# Компьютерные технологии > Операционные системы > Microsoft Windows 10 >  Конфликт Intel HD Graphics  Driver и Nvidia Driver или неизвестная проблема. SOS

## Leonidikin

Доброго времени суток, дорогие форумчане!
В кратце ситуация.
Имеется ноут с конфигом
GTX 1070
Intel Core i7 7700HQ
и W10 Pro на борту

В биосе есть 2 опции для приоритета видео подсистемы :
MSHybrid (что насколько я понимаю эксплуатация сразу обоих график: интел-овской и оперативное подключение Нвидиа в особо сложных моментах)
и Discrete (что собсно и так понятно)

В момент когда стоит Discrete, работает исключительно 1070 и проблем никаких нет. Меня такой тип загрузки не устраивает ибо это постоянная нагрузка на ГП, вентиляторы, да и вообще на какой тогда там Интел ?

Вообщем ставлю в биосе MSHybrid. По началу всю норм.
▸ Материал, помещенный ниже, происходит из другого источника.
-- ==== Sys2Proof/Machine/FieldCommands.lean ====
section
/-! DEFINITION. Meanings of the commands on field ports and remote heads (R328–R352). -/

namespace Sys2Proof.Machine

/-- CYCLIC_EXCHANGE_START (R342). -/
def execCyclicExchangeStart (h : Nat) (s : State) : Host.Outcome State Fault Refusal :=
  whenLiveDev (Instr.wf (.cyclicExchangeStart h)) (cyclicStart h) s

/-- ENCODER_RESPONSE (R338). -/
def execEncoderResponse (p : Nat) (frame : List Byte) (framing : Bool) (s : State) : Host.Outcome State Fault Refusal :=
  whenLiveDev (Instr.wf (.encoderResponse p frame framing)) (encoderResponse p frame framing) s

/-- GATE_DRIVE_RESPONSE (R339). -/
def execGateDriveResponse (p : Nat) (frame : List Byte) (framing : Bool) (s : State) : Host.Outcome State Fault Refusal :=
  whenLiveDev (Instr.wf (.gateDriveResponse p frame framing)) (gateResponse p frame framing) s

/-- IO_RESPONSE (R339). -/
def execIoResponse (p : Nat) (frame : List Byte) (framing : Bool) (s : State) : Host.Outcome State Fault Refusal :=
  whenLiveDev (Instr.wf (.ioResponse p frame framing)) (ioResponse p frame framing) s

/-- NO_RESPONSE (R336). -/
def execNoResponse (p : Nat) (s : State) : Host.Outcome State Fault Refusal :=
  whenLiveDev (Instr.wf (.noResponse p)) (noResponse p) s

/-- ACYCLIC_EXCHANGE_START (R345). -/
def execAcyclicExchangeStart (p : Nat) (s : State) : Host.Outcome State Fault Refusal :=
  whenLiveDev (Instr.wf (.acyclicExchangeStart p)) (acyclicStart p) s

/-- IDENTIFY_RESPONSE (R348). -/
def execIdentifyResponse (p : Nat) (frame : List Byte) (framing : Bool) (trip : Nat) (s : State) : Host.Outcome State Fault Refusal :=
  whenLiveDev (Instr.wf (.identifyResponse p frame framing trip)) (identifyResponse p frame framing trip) s

/-- READ_RESPONSE (R345). -/
def execReadResponse (p : Nat) (frame : List Byte) (framing : Bool) (s : State) : Host.Outcome State Fault Refusal :=
  whenLiveDev (Instr.wf (.readResponse p frame framing)) (readResponse p frame framing) s

/-- WRITE_RESPONSE (R345). -/
def execWriteResponse (p : Nat) (frame : List Byte) (framing : Bool) (s : State) : Host.Outcome State Fault Refusal :=
  whenLiveDev (Instr.wf (.writeResponse p frame framing)) (writeResponse p frame framing) s

/-- PORT_ENABLE (R344). -/
def execPortEnable (p : Nat) (s : State) : Host.Outcome State Fault Refusal :=
  whenLiveDev (Instr.wf (.portEnable p)) (portEnable p) s

/-- PORT_DISABLE (R349). -/
def execPortDisable (p : Nat) (s : State) : Host.Outcome State Fault Refusal :=
  whenLiveDev (Instr.wf (.portDisable p)) (portDisable p) s

/-- LOAD (R344). -/
def execLoad (p : Nat) (s : State) : Host.Outcome State Fault Refusal :=
  whenLiveDev (Instr.wf (.load p)) (fpLoad p) s

/-- ENUM (R348). -/
def execEnum (p : Nat) (s : State) : Host.Outcome State Fault Refusal :=
  whenLiveDev (Instr.wf (.enum p)) (enumStart p) s

/-- ENUMERATION_DONE (R392). -/
def execEnumerationDone (s : State) : Host.Outcome State Fault Refusal :=
  whenLiveDev (Instr.wf (.enumerationDone)) enumDone s

end Sys2Proof.Machine
end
Система загрузилась. Интеловская графика прогрузилась первой. НА ЭТОМ МОМЕНТ полёт нормальный. Дальше начинает подгружаться дрова Нвидиа. После этого уже любое действие сопровождается мини-задержками. 
К примеру, если кликнуть на рабочем столе ПКМ, то контекстное меня вылетает через примерно 0,5 сек. Открыть папку - тоже самое. И так любое действие. ПК как будто подвисает на пару мили-сек по неизветсно причине.
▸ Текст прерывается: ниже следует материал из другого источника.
-- ==== Sys2Proof/Safety.lean ====
section
/-! DEFINITION. What counts as a safe run, and the vocabulary of frames. The machine never stops: the manual gives the block no
fault, every well-formed command has a meaning, and an ill-formed one acts on nothing. -/

namespace Sys2Proof

open Sys2Proof.Machine

/-- Every command that waits is well formed. -/
def WellQueued (s : State) : Prop := ∀ c ∈ s.pending, c.WellFormed

/-- The machine runs on: its next step answers a next state. -/
def RunsOn (s : State) : Prop := ∃ t, step s = .next t

/-- Command `i` completes from `s`: it answers a next state. -/
def Completes (i : Instr) (s : State) : Prop := ∃ t, exec i s = .next t

/-- The parts of the core: the key store, and the blocks of the device by the names of their fields. -/
inductive Part where
  | vault
  | ic | ch | tooth | br | ax | gl | gs | chases | tick | load | tb | so
  | ptp | comps | ne | ctxs | lanes | store | trace | mem | heads | fps | sec | hi
  | ds | lo | fm | pw | ecc | jtag | lk | free | polled
  deriving DecidableEq, Repr

/-- Part `b` of two cores is the same. -/
def Part.Same (b : Part) (c c' : Core) : Prop :=
  match b with
  | .vault => c'.vault = c.vault
  | .ic => c'.dev.ic = c.dev.ic
  | .ch => c'.dev.ch = c.dev.ch
  | .tooth => c'.dev.tooth = c.dev.tooth
  | .br => c'.dev.br = c.dev.br
  | .ax => c'.dev.ax = c.dev.ax
  | .gl => c'.dev.gl = c.dev.gl
  | .gs => c'.dev.gs = c.dev.gs
  | .chases => c'.dev.chases = c.dev.chases
  | .tick => c'.dev.tick = c.dev.tick
  | .load => c'.dev.load = c.dev.load
  | .tb => c'.dev.tb = c.dev.tb
  | .so => c'.dev.so = c.dev.so
  | .ptp => c'.dev.ptp = c.dev.ptp
  | .comps => c'.dev.comps = c.dev.comps
  | .ne => c'.dev.ne = c.dev.ne
  | .ctxs => c'.dev.ctxs = c.dev.ctxs
  | .lanes => c'.dev.lanes = c.dev.lanes
  | .store => c'.dev.store = c.dev.store
  | .trace => c'.dev.trace = c.dev.trace
  | .mem => c'.dev.mem = c.dev.mem
  | .heads => c'.dev.heads = c.dev.heads
  | .fps => c'.dev.fps = c.dev.fps
  | .sec => c'.dev.sec = c.dev.sec
  | .hi => c'.dev.hi = c.dev.hi
  | .ds => c'.dev.ds = c.dev.ds
  | .lo => c'.dev.lo = c.dev.lo
  | .fm => c'.dev.fm = c.dev.fm
  | .pw => c'.dev.pw = c.dev.pw
  | .ecc => c'.dev.ecc = c.dev.ecc
  | .jtag => c'.dev.jtag = c.dev.jtag
  | .lk => c'.dev.lk = c.dev.lk
  | .free => c'.dev.free = c.dev.free
  | .polled => c'.dev.polled = c.dev.polled

/-- The frame of a command: nothing outside the parts `l` changes, and the queue stays. -/
def ChangesOnly (l : List Part) (s t : State) : Prop :=
  t.pending = s.pending ∧ ∀ b : Part, b ∉ l → b.Same s.core t.core

/-- Command `i` runs from `s` to a state that `P` describes, and changes nothing outside the parts `l`. -/
def Runs (i : Instr) (s : State) (l : List Part) (P : State → Prop) : Prop :=
  ∃ t, exec i s = .next t ∧ ChangesOnly l s t ∧ P t

/-- An access of path `p` reaches the registers: the port's domain and the core are out of reset, or, for the GREG of an engine,
the core's clocks run (R324, R418). -/
def PortOpen (p : Nat) (d : Dev) : Prop :=
  (p < 2 → fabricUp d = true ∧ (if p = 0 then d.hi.pcieReset else d.hi.qspiReset) = false) ∧ (16 ≤ p → live d = true)

/-- Dictionary requester `w` has the response `body`, and beside its answers the machine stands as core `c` (R381, R385): the
requester's record and, for a session, its datagram, which its MAC holds while the cyclic gate is open (R360); a mailbox whose request
it was shows it, with its interrupt (R423). -/
def Served (w : DictWho) (body : List Byte) (c : Core) (t : State) : Prop :=
  t.core.dev.user (whoNo w) = { c.dev.user (whoNo w) with answer := body } ∧
  (∀ k, k ≠ whoNo w → t.core.dev.user k = c.dev.user k) ∧
  t.core.dev.ds = { c.dev.ds with
    users := t.core.dev.ds.users, sessions := t.core.dev.ds.sessions, sent := t.core.dev.ds.sent } ∧
  t.core.dev.hi = { c.dev.hi with boxes := t.core.dev.hi.boxes } ∧
  (w = .pcie ∨ w = .qspi → (c.dev.box (whoNo w)).go = true →
    (t.core.dev.box (whoNo w)).go = false ∧ bit (t.core.dev.box (whoNo w)).stat 11 = true ∧
    (t.core.dev.box (whoNo w)).rlen = body.length) ∧
  ((∀ n x, w = .session n → c.dev.session n = some x → (c.dev.mac x.mac).gate = false) → t.core.dev.lk = c.dev.lk) ∧
  t.core.dev.lk = { c.dev.lk with macs := t.core.dev.lk.macs } ∧
  (∀ m, t.core.dev.mac m = { c.dev.mac m with held := (t.core.dev.mac m).held }) ∧
  ∀ b : Part, b ∉ [Part.ds, .hi, .ic, .ne, .lk] → b.Same c t.core

/-- Command `i` is answered to requester `w` with `body`, and its effect is that of core `c`. -/
def Serves (i : Instr) (s : State) (w : DictWho) (body : List Byte) (c : Core) : Prop :=
  ∃ t, exec i s = .next t ∧ t.pending = s.pending ∧ Served w body c t

/-- No pair drives both of its sides, and a tripped pair drives neither (R195, R203). -/
def Interlocked (s : State) : Prop :=
  ∀ n, ¬((s.core.dev.pair n).high.on = true ∧ (s.core.dev.pair n).low.on = true) ∧
    ((s.core.dev.pair n).state = .tripped → (s.core.dev.pair n).high.on = false ∧ (s.core.dev.pair n).low.on = false)

/-- The lifecycle has come as far as code `l`, and the customer key hash is fused as `h` if `h` says one (R397, R398). -/
def FusedAs (l : Nat) (h : Option (BitVec 256)) (s : State) : Prop :=
  l ≤ lifecycleCode s.core.vault.lifecycle ∧ ∀ g, h = some g → s.core.vault.custHash = some g

end Sys2Proof
end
Подобная ситуация у меня произошла лет 10 назад, когда я впервые заимел ПК и установил 2 антивиря в систему, для лучшей защиты... Но тогда вообще жопа была. Еле удалил один из них.
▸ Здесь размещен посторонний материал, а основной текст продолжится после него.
-- ==== Sys2Proof/Certificates/Slice0/Obligations.lean ====
section
/-! DEFINITION. The statements for the provers: what the commands of each family do, what they leave alone, and what every step
keeps. -/

open Sys2Proof Sys2Proof.Machine

/-! ### The queue, the outcomes and reset -/

/-- The command at the front of the queue runs with the queue's rest. -/
def Obligations.StepRunsFrontCommand : Prop :=
  ∀ (s : State) (c : Instr), step { s with pending := c :: s.pending } = exec c s

/-- The idle step (log entry 36, the model's choice): with no command waiting the device goes on by itself. While no clock of
the core runs nothing changes; otherwise the commands of the next stage of the present TCLK with something due are queued, the device as
it was but for the model's own count and, before the stage of the pairs, the levels that the channels command; and when no stage is
left the service context takes the requests of sessions and the next TCLK begins. -/
def Obligations.IdleStepGoesOn : Prop :=
  ∀ (s : State), s.pending = [] →
    (live s.core.dev = false → step s = .next s) ∧
    (∀ n l, live s.core.dev = true → nextPoll s.core.dev.polled s.core.dev = some (n, l) →
      l ≠ [] ∧ step s = .next { core := { s.core with dev :=
        { (if n / 16 = 10 then takeCommands s.core.dev else s.core.dev) with polled := n } }, pending := l }) ∧
    (live s.core.dev = true → nextPoll s.core.dev.polled s.core.dev = none →
      step s = .next { s with core := { serveOwn s.core with dev := { passTclk (serveOwn s.core).dev with polled := 0 } } } ∧
      ((∀ n b, s.core.dev.ds.queue.head? ≠ some ⟨.session n, b⟩) → serveOwn s.core = s.core))
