-- ==== Sys2Proof/Laws/StateCross.lean ====
section
/-! SUPPORT. A change of one numbered instance leaves the instances of every other kind, and the fields a command reads most. -/

namespace Sys2Proof.Laws

open Sys2Proof.Machine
В общем, такое ощущение, что у них там какой то конфликт на почве ревности по ходу происходит между собой. И я так подозреваю его можно устранить каким то тумблером в настройках Нвидиа. Но что это - понятия не имею.

PS Не знаю, если имеет это какое то отношение к моей проблеме. Но хочу спросить попутный вопрос. Я знаю, что на некоторых топовых ноутах нельзя использовать одновременно встроенную графику и дискретную карту по какой то причине... Если я не путаю. Хотя может быть это касается гипертрейдинга и дискретки... Вообщем я точно не припомню. Но определенно тоже интересный момент. Когда я это узнал, то удивился, но так конкретно и не задавался целью узнать.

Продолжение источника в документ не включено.